20 June 2023
During an inspection looking at part of the service
We carried out an unannounced comprehensive inspection at Dr Mahbub’s Surgery on 20th June 2023. Overall, the practice is rated as inadequate.
Safe - inadequate,
Effective - inadequate,
Caring - requires improvement,
Responsive - inadequate,
Well-led - inadequate,
Following our previous inspection on 20th March 2018, the practice was rated good overall and for all key questions.
The full reports for previous inspections can be found by selecting the ‘all reports’ link for Dr Mahbub’s surgery on our website at www.cqc.org.uk
Why we carried out this inspection.
We carried out this inspection to follow up concerns reported to us.
How we carried out the inspection
This inspection was carried out in a way which enabled us to spend a minimum amount of time on site.
This included:
- Completing clinical searches on the practice’s patient records system (this was with consent from the provider and in line with all data protection and information governance requirements).
- Reviewing patient records to identify issues and clarify actions taken by the provider.
- Requesting evidence from the provider.
- A short site visit.
Our findings
We based our judgement of the quality of care at this service on a combination of:
- what we found when we inspected
- information from our ongoing monitoring of data about services and
- information from the provider, patients, the public and other organisations.
We found that:
- The practice was unable to demonstrate they had systems in place to ensure the safe management of patient care.
- The practice was unable to demonstrate that they were providing effective services, they showed limited monitoring of outcomes of treatment, and they were unable to demonstrate that staff had the skills, knowledge and experience required to carry out their role.
- Staff did not always have the information they needed to deliver safe care and treatment.
- The practice safeguarding registers had not been maintained appropriately and the information held was inaccurate.
- The practice could not demonstrate effective clinical oversight of staff undertaking clinical roles to ensure they were working within their competencies. We found significant concerns in the prescribing of medicines and gaps in the information recorded in patients’ consultation records.
- We found there was no systematic structured approach with effective clinical oversight of patient information including clinical data.
- The practice was unable to demonstrate that incidents that affect the health, safety and welfare of people using services were reported internally and had been shared with staff to promote learning and improvement.
- The practice was not always responsive to the needs of their patients in accessing appointments and medicines and complaints were not always used to improve the quality of care.
- The practice was unable to demonstrate they had effective leadership or the correct culture in place to provide high quality sustainable care.
- The practice did not have fully embedded governance systems and had not proactively identified and managed risks.
- The overall governance arrangements were ineffective. The practice did not have clear and effective processes for managing risks, issues and performance.
- The practice was unable to demonstrate that they involved patients, staff or stakeholders in shaping the service.
We found 4 breaches of regulations. The provider must:
- Ensure care and treatment is provided in a safe way to patients.
- Ensure there are comprehensive systems in place to respond to complaints in a timely manner ensuring learning is identified to reduce the likelihood of recurrence.
- Establish effective systems and processes to ensure good governance in accordance with the fundamental standards of care.
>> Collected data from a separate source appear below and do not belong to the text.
/-! ### What a loss of power and a module reset leave -/

/-- A bit of PWR_STATUS. -/
def Device.setPwrBit (d : Device) (i : Nat) (b : Bool) : Device := d.setF Reg.pwrStatus i 1 (b2n b)

/-- OSC and REFCLK_LOST show whether REFCLK is there (R456). [DEDUCED, unsafe: notes/assumptions/21] -/
def Device.showRefclk (d : Device) : Device :=
  (d.setPwrBit 15 (!d.belfry.refclk)).setPwrBit 14 (!d.belfry.refclk)

/-- What the Keep holds without power: fuses, flash, card, and BBRAM while VBAT is there (R433, R434). -/
def Device.keepStored (d : Device) : Keep :=
  { Keep.initial with
    fuses := d.keep.fuses, bbram := if d.belfry.vbat then d.keep.bbram else none, slots := d.keep.slots,
    records := d.keep.records, cert := d.keep.cert, card := d.keep.card, unproved := d.keep.unproved }

/-- The device without power (R453, R459): state Off, everything volatile lost, HBM contents included (R271). -/
def Device.powerOff (d : Device) (trip vin : Bool) : Device :=
  { Device.initial with
    freeIx := d.freeIx, out := d.out, keep := d.keepStored,
    belfry := { Belfry.initial with
      rail := .off, counting := false, thermTrip := trip, vin := vin, refclk := d.belfry.refclk, vbat := d.belfry.vbat,
      perstN := d.belfry.perstN, inReset := d.belfry.inReset, cdone := false, cdoneLow := true, idleFrom := none },
    hif := { Hif.initial with readyFrom := none } }

/-- Writes that wait in the queues of the controllers are issued (R271); whole-unit ones leave the lost-write tables (R269). -/
def Device.drainWrites (d : Device) : Device :=
  let ws := d.hbm.pcs.flatMap (fun e => e.2.writes)
  let m := ws.foldl (fun m w => m.putUnit w.unit w.data) d.hbm.mem
  { d with hbm := { d.hbm with mem := m, pcs := d.hbm.pcs.filterMap (fun e =>
      let x := { e.2 with
        writes := [], writeFirst := false,
        lost := e.2.lost.filter (fun u => !e.2.writes.any (fun w => w.unit == u && w.be == -1)) }
      if x = PseudoChannel.initial then none else some (e.1, x)) } }

/-- The queues are drained, and so are the writes that wait at the inputs, queue by queue. -/
def Device.drainAll (d : Device) : Nat → Device
  | 0 => d.drainWrites
  | fuel + 1 =>
    let d := d.drainWrites
    let ins := d.hbm.pcs.filter (fun e => !e.2.input.isEmpty)
    if ins.isEmpty then d
    else (ins.foldl (fun d e => d.takeInputs e.1 e.2.input.length) d).drainAll fuel

/-- Registers that MRST_N leaves: PWR_ENERGY and the counters of the power block (R467), and HBC_CTL.FULL_TRAIN, which is for
the training at the exit from that very reset (R272, R273). [DEDUCED, unsafe: notes/assumptions/162] -/
def keptAtReset (a : Nat) : Bool :=
  decide (Reg.pwrEnergy ≤ a ∧ a ≤ Reg.pwrRefclkLostCnt) || (List.range 12).any (fun s => a == Reg.hbcCtl s)
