-- ==== Sys2Proof/Machine/Tap.lean ====
section
/-!
DEFINITION. The test access port: boundary scan, CFG_ACCESS with the Spire test windows, and the memory BIST (R482 - R494).
-/
namespace Sys2Proof.Machine

open Sys2Proof

def Device.mapTap (d : Device) (f : Tap → Tap) : Device := { d with tap := f d.tap }

/-- The outcome of a command of the TAP, which works in every state except Off (R482). -/
def tapTook (s : State) (f : Device → Device) : Host.Outcome State Fault Refusal :=
  tookAlways s (fun d => if d.belfryRuns then f d else d)

/-! ### The instruction register (R482, R483, R487) -/

/-- The pins follow the TAP from now on: links that are up or in bring-up return to DETECT, and the PCIe link goes down.
[DEDUCED, unsafe: notes/assumptions/76] -/
def Device.takePins (d : Device) : Device :=
  ((List.range 64).foldl (fun d n => if 2 ≤ d.linkState n ∧ d.linkState n ≤ 5 then d.toLinkState n 1 else d) d).loseLink

/-- The pins return to the core: CDONE is released if start-up has come past its stage meanwhile (R424, R487).
[DEDUCED, unsafe: notes/assumptions/181] -/
def Device.returnPins (d : Device) : Device :=
  if d.cdoneDue then { d with belfry := { d.belfry with cdoneLow := false } } else d

/-- An instruction is in force. Selections of Spires end when it is not CFG_ACCESS (R493). -/
def Device.setIr (d : Device) (op : BitVec 8) : Device :=
  let was := d.pinsTaken
  let d := d.mapTap (fun t => { t with ir := op, selected := if op = 0x20 then t.selected else [] })
  if d.pinsTaken && !was then d.takePins else if was && !d.pinsTaken then d.returnPins else d

/-- eFUSE TAP_CFG_DIS (R433). -/
def Device.tapDisabled (d : Device) : Bool := bit d.keep.fuses.policy 4

/-- What Capture-IR loads: BIST_DONE, TAP_CFG_DIS and 0b01. -/
def Device.captureIr (d : Device) : Nat := 8 * b2n (d.regBit Reg.dbgBistStatus 1) + 4 * b2n d.tapDisabled + 1

/-- An instruction is shifted in. With TAP_CFG_DIS blown, CFG_ACCESS and BIST_RUN are BYPASS.
[DESIGN CHOICE, safe: notes/assumptions/134] [DEDUCED, unsafe: notes/assumptions/135] -/
def Device.loadIr (d : Device) (op : BitVec 8) : Device :=
  let d := d.emit (.tdo 8 d.captureIr)
  d.setIr (if d.tapDisabled && (op == 0x20 || op == 0x21) then 0xFF else op)

/-- TAP_RESET: Test-Logic-Reset loads IDCODE. -/
def execTapReset (s : State) : Host.Outcome State Fault Refusal := tapTook s (·.setIr 0x01)

/-! ### Boundary scan and the short registers (R484 - R487) -/

/-- What the boundary register captures: under SAMPLE/PRELOAD a DC cell the pin and an AC cell an undefined level; under a
pin-controlling instruction 0 before PWRGD, else what each cell sees (R486, R487). -/
def Device.boundaryCapture (d : Device) (pins : BitVec 1016) : BitVec 1016 × Device :=
  if d.tap.ir = 0x02 then
    let (v, d) := d.takeFree 704
    (v ++ pins.extractLsb' 0 312, d)
  else if d.belfry.rail ≠ .up then (0, d)
  else (pins, d)

/-- A scan of the boundary register: what the cells see goes out, and `cells` takes effect at Update-DR. -/
def Device.boundaryScan (d : Device) (scan : Option (BitVec 1016 × BitVec 1016)) : Device :=
  match scan with
  | none => d
  | some (pins, cells) =>
    let (v, d) := d.boundaryCapture pins
    (d.emit (.tdo 1016 v.toNat)).mapTap (fun t => { t with cells := cells })

def execTapExtest (scan : Option (BitVec 1016 × BitVec 1016)) (s : State) : Host.Outcome State Fault Refusal :=
  tapTook s (fun d => (d.loadIr 0x00).boundaryScan scan)

def execTapSamplePreload (scan : Option (BitVec 1016 × BitVec 1016)) (s : State) : Host.Outcome State Fault Refusal :=
  tapTook s (fun d => (d.loadIr 0x02).boundaryScan scan)

def execTapExtestPulse (scan : Option (BitVec 1016 × BitVec 1016)) (s : State) : Host.Outcome State Fault Refusal :=
  tapTook s (fun d => (d.loadIr 0x04).boundaryScan scan)

def execTapExtestTrain (scan : Option (BitVec 1016 × BitVec 1016)) (s : State) : Host.Outcome State Fault Refusal :=
  tapTook s (fun d => (d.loadIr 0x05).boundaryScan scan)

/-- TAP_IDCODE: the device ID register captures BFY_ID. -/
def execTapIdcode (s : State) : Host.Outcome State Fault Refusal :=
  tapTook s (fun d => (d.loadIr 0x01).emit (.tdo 32 (d.regF Reg.bfyId 0 32)))

/-- The bypass register captures 0. -/
def Device.bypass (d : Device) (op : BitVec 8) : Device := (d.loadIr op).emit (.tdo 1 0)

def execTapClamp (s : State) : Host.Outcome State Fault Refusal := tapTook s (·.bypass 0x06)
def execTapHighz (s : State) : Host.Outcome State Fault Refusal := tapTook s (·.bypass 0x07)
def execTapBypass (s : State) : Host.Outcome State Fault Refusal := tapTook s (·.bypass 0xFF)

/-! ### The Spire test windows (R493) -/

/-- The 32-bit half `h` of a word. -/
def half (w : Word) (h : Nat) : Nat := fld w (32 * h) 32

/-- The pointer array of a group: AP, AB, AL, AO. -/
def Vx.pointers (v : Vx) (k : Nat) : List (BitVec 12) :=
  match k with
  | 0 => v.ap
  | 1 => v.ab
  | 2 => v.al
  | _ => v.ao

/-- Loop entry `e`, the outermost loop being entry 0. -/
def Vx.loopEntry (v : Vx) (e : Nat) : Word :=
  match v.loops.reverse[e]? with
  | some l => mkWord [(22, l.left % 2 ^ 17), (11, l.last % 2 ^ 11), (0, l.first % 2 ^ 11)]
  | none => 0

/-- The 32 bits of the test window at offset `o`, a multiple of 4. [DEDUCED, unsafe: notes/assumptions/137] -/
def Vx.window (v : Vx) (o : Nat) : Nat :=
  if o < 0xC00 then
    let r := v.dreg ((o - 0x800) / 0x80)
    let j := o % 0x80 / 4
    (r.lanes.getD j 0).toNat + 2 ^ 24 * b2n (bit r.pois j)
  else if o < 0xE00 then half ((v.areg ((o - 0xC00) / 0x100)).lanes.getD (o % 0x100 / 8) 0) (o % 8 / 4)
  else if 0xF80 ≤ o then half (v.loopEntry ((o - 0xF80) / 8)) (o % 8 / 4)
  else if o % 8 ≠ 0 then 0
  else if o < 0xE40 then
    let r := v.dreg ((o - 0xE00) / 8)
    256 * b2n r.bk + r.de.toNat
  else if o < 0xF40 then ((v.pointers ((o - 0xE40) / 0x40)).getD (o % 0x40 / 8) 0).toNat
  else if o < 0xF50 then (v.areg ((o - 0xF40) / 8)).pois.toNat
  else 0

/-- VX with 32 bits of the test window written. The loop entries are read only. -/
def Vx.putWindow (v : Vx) (o x : Nat) : Vx :=
  if o < 0xC00 then
    let i := (o - 0x800) / 0x80
    let j := o % 0x80 / 4
    { v with d := v.d.modify i (fun r =>
        { r with lanes := r.lanes.set j (BitVec.ofNat 24 x), pois := putFld r.pois j 1 (x / 2 ^ 24) }) }
  else if o < 0xE00 then
    let j := o % 0x100 / 8
    { v with acc := v.acc.modify ((o - 0xC00) / 0x100) (fun r =>
        { r with lanes := r.lanes.set j (putFld (r.lanes.getD j 0) (32 * (o % 8 / 4)) 32 x) }) }
  else if 0xF80 ≤ o ∨ o % 8 ≠ 0 then v
  else if o < 0xE40 then
    { v with d := v.d.modify ((o - 0xE00) / 8) (fun r => { r with bk := x.testBit 8, de := BitVec.ofNat 8 x }) }
  else if o < 0xF40 then
    let l := (v.pointers ((o - 0xE40) / 0x40)).set (o % 0x40 / 8) (BitVec.ofNat 12 x)
    match (o - 0xE40) / 0x40 with
    | 0 => { v with ap := l }
    | 1 => { v with ab := l }
    | 2 => { v with al := l }
    | _ => { v with ao := l }
  else if o < 0xF50 then { v with acc := v.acc.modify ((o - 0xF40) / 8) (fun r => { r with pois := BitVec.ofNat 32 x }) }
  else v

/-! ### CFG_ACCESS (R492) -/

/-- An operation that is denied. -/
def deniedResult : TapResult := { valid := true, denied := true, data := 0 }

/-- An operation that is done, with its read data. -/
def doneResult (x : Word) : TapResult := { valid := true, denied := false, data := x }

/-- What Capture-DR returns of a result: VALID, DENIED and the data. -/
def TapResult.bits (r : TapResult) : Nat := r.data.toNat + 2 ^ 64 * b2n r.valid + 2 ^ 65 * b2n r.denied

/-- The offset lies in the test window of a Spire. -/
def inWindow (off : Nat) : Bool := decide (0x1000000 ≤ off) && decide (off < 0x2000000) && decide (0x800 ≤ off % 0x1000)

/-- An access to a test window: a Spire that is not in MAINT is selected, and the access is denied. -/
def Device.windowAccess (d : Device) (off : Nat) (f : Device → Nat → Device × TapResult) : Device × TapResult :=
  let n := (off - 0x1000000) / 0x1000
  if d.spireMaint n then f (d.domeTo (4 * d.now)) n
  else
    (d.mapTap (fun t => { t with selected := if t.selected.contains n then t.selected else n :: t.selected }), deniedResult)

/-- WRITE. Without power and in module reset every register stays at its reset value.
[DEDUCED, unsafe: notes/assumptions/136] -/
def Device.tapWrite (d : Device) (w64 : Bool) (addr : BitVec 26) (data : Word) : Device × TapResult :=
  let off := 4 * addr.toNat
  if w64 ∧ off % 8 ≠ 0 then (d, deniedResult)
  else if d.alive = false then (d, doneResult 0)
  else if inWindow off then
    d.windowAccess off (fun d n =>
      if (d.vx n).prog.isSome then (d, deniedResult)
      else
        let o := off % 0x1000
        (d.mapVx n (fun v =>
          let v := v.putWindow o (half data 0)
          if w64 then v.putWindow (o + 4) (half data 1) else v), doneResult 0))
  else (d.writeBar0 off ((natBytes (if w64 then 8 else 4) data.toNat).map some), doneResult 0)

/-- A read of the latched packet would consume it (R492). -/
def popRegister (off : Nat) : Bool := decide (Reg.qmgPopStatus ≤ off) && decide (off < Reg.qmgPopData + 8)

/-- READ. -/
def Device.tapRead (d : Device) (w64 : Bool) (addr : BitVec 26) (ecc : Ecc) : Device × TapResult :=
  let off := 4 * addr.toNat
  if (w64 ∧ off % 8 ≠ 0) ∨ popRegister off = true then (d, deniedResult)
  else if inWindow off then
    d.windowAccess off (fun d n =>
      let o := off % 0x1000
      (d, doneResult (mkWord [(0, (d.vx n).window o), (32, if w64 then (d.vx n).window (o + 4) else 0)])))
  else
    let d := match member 0x2000000 8 786432 (off / 8 * 8) with
      | some x => d.ctxEcc (x / 16) (x % 16) ecc false
      | none => d
    (d, doneResult (d.regRead off w64))

/-- PORT: bytes for the configuration byte stream; a PORT load starts when no load runs (R408). -/
def Device.tapPort (d : Device) (bytes : List Byte) : Device × TapResult :=
  if d.alive = false then (d, doneResult 0)
  else ((if d.load.isNone then d.startLoad 2 else d).portBytes bytes, doneResult 0)

/-- A scan of the CFG_ACCESS register: the result of the last completed operation goes out, and Update-DR issues the next
operation. A Capture-DR that comes too early sees VALID = 0 and loses that result. Nothing happens under another
instruction. -/
def Device.cfgScan (d : Device) (early : Bool) (f : Device → Device × TapResult) : Device :=
  if d.tap.ir ≠ 0x20 then d
  else
    let d := if early then d.mapTap (fun t => { t with result := { valid := false, denied := false, data := 0 } }) else d
    let (d, r) := f (d.emit (.tdo 96 d.tap.result.bits))
    d.mapTap (fun t => { t with result := r })

/-- The denied operations are counted. -/
def countDenied (x : Device × TapResult) : Device × TapResult :=
  if x.2.denied then (x.1.bump Reg.dbgTapDenyCnt 1, x.2) else x

def execCfgAccess (s : State) : Host.Outcome State Fault Refusal := tapTook s (·.loadIr 0x20)

def execCfgAccessNop (early : Bool) (s : State) : Host.Outcome State Fault Refusal :=
  tapTook s (·.cfgScan early (fun d => (d, d.tap.result)))

/-- PORT with its byte count - 1 and DATA. -/
def execCfgAccessPort (early : Bool) (count : Fin 8) (data : Word) (s : State) : Host.Outcome State Fault Refusal :=
  tapTook s (·.cfgScan early (fun d => countDenied (d.tapPort (natBytes (count + 1) data.toNat))))

def execCfgAccessWrite (early w64 : Bool) (addr : BitVec 26) (data : Word) (s : State) : Host.Outcome State Fault Refusal :=
  tapTook s (·.cfgScan early (fun d => countDenied (d.tapWrite w64 addr data)))

def execCfgAccessRead (early w64 : Bool) (addr : BitVec 26) (s : State) (ecc : Ecc := .clean) : Host.Outcome State Fault Refusal :=
  tapTook s (·.cfgScan early (fun d => countDenied (d.tapRead w64 addr ecc)))

/-! ### Memory BIST (R488 - R491) -/

/-- BIST_RUN: the BIST register is selected, and a scan with GO = 0 captures the status. -/
def Device.bistSelect (d : Device) : Device :=
  let d := d.loadIr 0x21
  if d.tap.ir = 0x21 then d.emit (.tdo 64 (d.reg Reg.dbgBistStatus).toNat) else d.emit (.tdo 1 0)

def execBistRun (s : State) : Host.Outcome State Fault Refusal := tapTook s Device.bistSelect

/-- A command with GO = 1 is refused without PWRGD, in a load, and while a BIST runs. -/
def Device.bistRefused (d : Device) : Bool := d.belfry.rail != .up || d.load.isSome || d.tap.bist.isSome

/-- BIST_START: DONE, FAIL and FAIL_WORDS are cleared. Once no task holds the Dome, every Spire is selected when a group 0-2 is named
(`Device.bistMaint`). [DEDUCED, unsafe: notes/assumptions/138] -/
def Device.bistBegin (d : Device) (ret : Bool) (target : BitVec 9) : Device :=
  if d.tap.ir ≠ 0x21 then d
  else
    let d := d.emit (.tdo 64 (d.reg Reg.dbgBistStatus).toNat)
    if d.bistRefused then d.setReg Reg.dbgBistStatus (mkWord [(2, 1), (0, d.regF Reg.dbgBistStatus 0 1)])
    else
      ((d.setReg Reg.dbgBistStatus 1).bump Reg.dbgBistRunCnt 1).mapTap (fun t => { t with bist := some target, bistRet := ret })

def execBistStart (ret : Bool) (target : BitVec 9) (s : State) : Host.Outcome State Fault Refusal :=
  tapTook s (·.bistBegin ret target)

/-- The device with the registers at offsets `lo` up to `hi` at their reset values. -/
def Device.clearRegs (d : Device) (lo hi : Nat) : Device := { d with regs := mapClear d.regs lo hi }

/-- The tested memories hold zeros: groups 1, 2, 7 and 8 lie in the configuration planes and leave the device UNCONFIGURED
(R489). -/
def Device.bistZero (d : Device) (target : BitVec 9) : Device :=
  let g := fun i => bit target i
  let d := if g 0 then { d with tile := Store.initial } else d
  let d := if g 3 then d.clearCache else d
  let d := if g 4 then d.clearRegs 0x2000000 0x2600000 else d
  let d := if g 5 then d.clearRegs 0x2800000 0x287C000 else d
  let d := if g 6 then { d with queues := [], pop := none } else d
  if g 1 || g 2 || g 7 || g 8 then (d.fullClear.setCfgState 0).setStage 0 else d

/-- BIST_COMPLETE: once no task holds the Dome, the tested groups have been tested; `fail` gives the groups that failed, and
`words` the failing words. Selection resumes. -/
def Device.bistDone (d : Device) (fail : BitVec 9) (words : BitVec 32) : Device :=
  match d.tap.bist, d.lantern.run with
  | some target, none =>
    let fail := fail &&& target
    let d := (d.bistZero target).setReg Reg.dbgBistStatus
      (mkWord [(32, if fail = 0 then 0 else words.toNat), (3, fail.toNat), (2, d.regF Reg.dbgBistStatus 2 1), (1, 1)])
    (d.mapTap (fun t => { t with bist := none })).reevaluate
  | _, _ => d

def execBistComplete (fail : BitVec 9) (words : BitVec 32) (s : State) : Host.Outcome State Fault Refusal :=
  took s (·.bistDone fail words)

end Sys2Proof.Machine
end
- Ensure persons employed in the provision of the regulated activity receive the appropriate support, training, professional development, supervision and appraisal necessary to enable them to carry out their duties.
Whilst we found no breaches of regulations, the provider should:
- Implement a process to encourage patients to attend for cervical and breast cancer screening.
- Implement a carer’s register.
As a result of the inspection team’s findings from the inspection, as to non-compliance, but more seriously, the risk to service users’ life, health and wellbeing, the Commission decided to issue an urgent notice of decision to impose conditions on the provider’s registration. The notice was served on the provider on 6 July 2023 and took immediate effect.
I am placing this service in special measures. Services placed in special measures will be inspected again within six months. If insufficient improvements have been made such that there remains a rating of inadequate for any key question or overall, we will take action in line with our enforcement procedures to begin the process of preventing the provider from operating the service. This will lead to cancelling their registration or to varying the terms of their registration within six months if they do not improve.
The service will be kept under review and if needed could be escalated to urgent enforcement action. Where necessary, another inspection will be conducted within a further six months, and if there is not enough improvement, we will move to close the service by adopting our proposal to remove this location or cancel the provider’s registration. Special measures will give people who use the service the reassurance that the care they get should improve.
Details of our findings and the evidence supporting our ratings are set out in the evidence tables.